A respeito das competências que o AS deve
ter para realizar com qualidade suas atribuições privativas, 8 profissionais indicam a “necessidade
de boa formação”, escrita, escuta e leitura. Entretanto, observa-se nas
respostas que a maioria dos profissionais não participa de congressos científicos,
não realiza leituras relacionadas à profissão e quando leem são
textos/cartilhas relacionados a atividades ou programas que estão executando
naquele momento, ou seja, leituras pontuais. Quatro profissionais consideram
importante “olhar a realidade de forma crítica”, “ter uma boa leitura da mesma”;
dois referem-se à “importância do conhecimento sobre a profissão”, “saber
discernir o papel do assistente social”. Um assistente social considera
importante a “necessidade do sigilo e a neutralidade na hora do atendimento”. São
respostas que revelam o desconhecimento, por parte desses profissionais, da
necessidade de teoria para se fazer Serviço Social.

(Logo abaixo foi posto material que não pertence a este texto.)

/-- R158 and the keyed draw of FILL: word i lies at line i / 16, position i mod 16, and positions past the count are zero; in
keyed mode without the float option it is the keyed word of counter + i. -/
def Sys2Proof.Claim.FillWrites : Prop :=
  (∀ (s : State) (o : Op) (i : Nat), i < 16 * ceilDiv (field o.desc 52 6) 16 → bit (field o.desc 58 1) 1 = false →
      bit (field o.desc 58 1) 0 = false →
        ∃ l, (fillLines s o)[i / 16]? = some l ∧ l.side.take 5 = List.replicate 5 0
          ∧ field l.payload (4 * (i % 16)) 4 = (if i < field o.desc 52 6
            then (keyedWord (BitVec.ofNat 128 (field o.desc 24 16)) (BitVec.ofNat 32 (field o.desc 40 4))
              (BitVec.ofNat 64 (field o.desc 44 8 + i))).toNat else 0))
    ∧ ∀ (s : State) (id : Nat) (o : Op) (i : Inst) (d : Data), s.Running id 0 0x0701 o i →
      s.run (do
        let ws ← putLines (s.envOf o) o.acc (addrField o.desc 16) (fillLines s o) false
        writeAll (s.envOf o) ws) = some (.ok (), d) →
        ∃ t, exec (.fill id) s = .next t ∧ s.Ended t id 0 0 0 ∧ t.dp = d ∧ t = { s with ops := t.ops, dp := t.dp }

/-- SAVE writes the free-running image and changes no string; RESTORE of an image whose Present field agrees loads its root
key, and one whose present count differs reseeds instead and sets RESEEDED. -/
def Sys2Proof.Claim.SaveAndRestore : Prop :=
  ∀ (s : State) (id : Nat) (o : Op) (i : Inst) (d : Data),
    (s.Running id 0 0x0702 o i → s.run (do
          let ws ← putBytes (s.envOf o) o.acc (addrField o.desc 16) s.freeImage
          writeAll (s.envOf o) ws) = some (.ok (), d) →
        ∃ t, exec (.save id) s = .next t ∧ s.Ended t id 0 0 0 ∧ t.dp = d ∧ t = { s with ops := t.ops, dp := t.dp })
      ∧ (∀ bytes : List Byte, s.Running id 0 0x0703 o i →
        s.run (openRead (s.envOf o) o.acc (addrField o.desc 16 + 64) (imageLines - 1)) = some (.ok bytes, d) →
        (field (o.record Lab.image ++ bytes) 2 2 = s.present →
          s.unsaved (o.record Lab.image ++ bytes) = [] →
          ∃ t, exec (.restore id) s = .next t ∧ s.Ended t id 0 0 0
            ∧ t.rng.root = BitVec.ofNat 128 (field (o.record Lab.image ++ bytes) 16 16) ∧ t.rng.seeded = true
            ∧ t.dp = d ∧ t = { s with ops := t.ops, dp := t.dp, rng := t.rng })
        ∧ (field (o.record Lab.image ++ bytes) 2 2 ≠ s.present → s.rng.entOk = true →
          ∃ t, exec (.restore id) s = .next t ∧ s.Ended t id 0 0 0 ∧ t.rng.root = Config.seed s.rng.drawn
            ∧ t.rng.reseeded = true ∧ t.count Evt.freeReseed = tget 0 d.evts Evt.freeReseed + 1 ∧ t.dp.cells = d.cells
            ∧ t = { s with ops := t.ops, dp := t.dp, rng := t.rng }))

/-- FILL, SAVE and RESTORE. -/
def Obligations.RandomOperations : Prop :=
  Claim.FillWrites ∧ Claim.SaveAndRestore

/-! ### Memory and translation (chapter 08), landing (07) -/

/-- FENCE takes GEN_ROOT into effect and advances TX_GEN by one, unless an operation's pin holds the window; then it counts its
wait once. -/
def Sys2Proof.Claim.FenceAdvancesTheGeneration : Prop :=
  ∀ (s : State) (id : Nat) (o : Op) (i : Inst), s.Running id 0 0x0801 o i →
    ((∀ p ∈ s.ops, (s.dp.txGen + 1 - p.pin).toNat < 0x8000) →
        ∃ t, exec (.fence id) s = .next t ∧ s.Ended t id 0 0 0 ∧ t.dp.txGen = s.dp.txGen + 1
          ∧ t.dp.root = s.dp.rootWritten ∧ t.count Evt.fences = s.count Evt.fences + 1
          ∧ (∀ k, k ≠ Evt.fences → t.count k = s.count k)
          ∧ t = { s with ops := t.ops, dp := { s.dp with
              txGen := s.dp.txGen + 1, root := s.dp.rootWritten, evts := t.dp.evts } })
      ∧ ((∃ p ∈ s.ops, 0x8000 ≤ (s.dp.txGen + 1 - p.pin).toNat) → o.num Lab.waited = 0 →
        ∃ t, exec (.fence id) s = .next t ∧ t.dp.txGen = s.dp.txGen
          ∧ t.count Evt.fenceWindowWait = s.count Evt.fenceWindowWait + 1)

/-- STORE_PTE, LAND with its source data and EXPORT end without a fault when their work meets none; memory is what the work
leaves, LANDED_LINES counts the destination lines, and no register beside the counters changes. A STORE_PTE waits while an earlier one of
its queue has not stored (R243). -/
def Sys2Proof.Claim.MemoryOperationsComplete : Prop :=
  ∀ (s : State) (id : Nat) (o : Op) (i : Inst) (d : Data),
    (s.Running id 0 0x0802 o i → s.pteHeld o = true → exec (.storePte id) s = .next s)
      ∧ (s.Running id 0 0x0802 o i → s.pteHeld o = false → s.run (storePteWork (s.envOf o) o.acc o.desc) = some (.ok (), d) →
        ∃ t, exec (.storePte id) s = .next t ∧ s.Ended t id 0 0 0 ∧ t.dp = d ∧ t = { s with ops := t.ops, dp := t.dp })
      ∧ (∀ (bytes : List Byte) (n : Nat), s.Running id 0 0x0901 o i → s.mayIssue = true →
        s.run (landWork (s.envOf o) o.acc o bytes) = some (.ok n, d) →
        ∃ t, exec (.land id (.data bytes)) s = .next t ∧ s.Ended t id 0 0 0 ∧ t.dp.cells = d.cells
          ∧ t.count Evt.landedLines = tget 0 d.evts Evt.landedLines + BitVec.ofNat 48 n
          ∧ t = { s with ops := t.ops, dp := t.dp })
      ∧ (∀ (ss : List Section) (per : Nat), s.Running id 0 0x0902 o i → s.mayIssue = true → o.orphan = false →
        s.run (exportSections (s.envOf o) o.acc o) = some (.ok (ss, per), d) →
        (∀ x ∈ ss, x.got.fault = none) →
        ∃ t, exec (.exportShard id) s = .next t ∧ s.Ended t id 0 0 0 ∧ t.dp.cells = d.cells
          ∧ t.out.head? = some (.write (field o.desc 16 8) (exportHeader 1 o.desc per ss))
          ∧ t = { s with ops := t.ops, dp := t.dp, out := t.out })
      ∧ (s.Running id 0 0x0902 o i → s.pci.d3hot = false → s.pci.busMaster = false →
        ∃ t, exec (.exportShard id) s = .next t ∧ s.Ended t id 0 Code.hostAbort 0 ∧ t.dp.cells = s.dp.cells ∧ t.out = s.out)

Ou seja, como explicitado
pelo projeto de formação da ABEPSS, a necessidade de referências
ético-políticas seguras, assentadas na teoria necessária para a transformação
dos princípios elencados no Código de Ética do assistente social em objetivos a
serem alcançados no cotidiano profissional. (Ver Vasconcelos, 2015, capítulo 1
e 2).
Quanto
à avaliação das condições de trabalho, que influenciam diretamente o fazer e o
pensar profissional, a maioria dos assistentes sociais (8) considera péssimas. Para 4,
as condições são boas, entretanto, longe do ideal. Na observação de campo, pudemos
perceber que a maioria dos prédios que abrigam CRAS e CREAS são cedidos à
prefeitura ou alugados; são espaços improvisados que não foram projetados para
o desenvolvimento das atividades e também não receberam reformas por parte da
prefeitura/SMAS, visando mudanças que favoreçam a qualificação dos serviços
prestados.
Questionados
se a precariedade do ambiente interfere na rotina de trabalho, 10 dos profissionais responderam que
sim e 2 afirmaram não influenciar. Observa-se
que os profissionais não dispõem de computadores em número suficiente, de
acesso à internet, de espaço para realização de reunião ou outras atividades. Faltam
recursos humanos e até mesmo móveis como mesas e cadeiras, a equipe tendo de
frequentemente improvisar para garantir o mínimo aos usuários, o que certamente
interfere na rotina. Apesar destas questões, observou-se um fatalismo diante dessa
situação e ausência de planejamento tendo em vista definir estratégias e ações
diante das possibilidades, ainda que parcas. Diante
desse quadro, se por um lado 7 profissionais afirmam não ter condições objetivas
para garantir o sigilo dos atendimentos, 5
afirmaram conseguir mantê-lo. A realidade mostra que o sigilo na maioria
das unidades é praticamente inexistente, o que nos leva a considerar que a
opção pelo atendimento através de reunião – deixando as entrevistas somente
para as situações em que o próprio usuário solicite -, talvez fosse uma
estratégia que pudesse, no quadro que se apresenta, uma escolha favorável à
garantia de qualidade nos atendimentos. Mas, uma das questões mais relevantes
observadas na pesquisa é que grande parte dos assistentes sociais não realiza
reuniões com os usuários, mesmo quando são eles que articulam os encontros
coletivos, em grande parte tendo a coordenação delegada a outros profissionais.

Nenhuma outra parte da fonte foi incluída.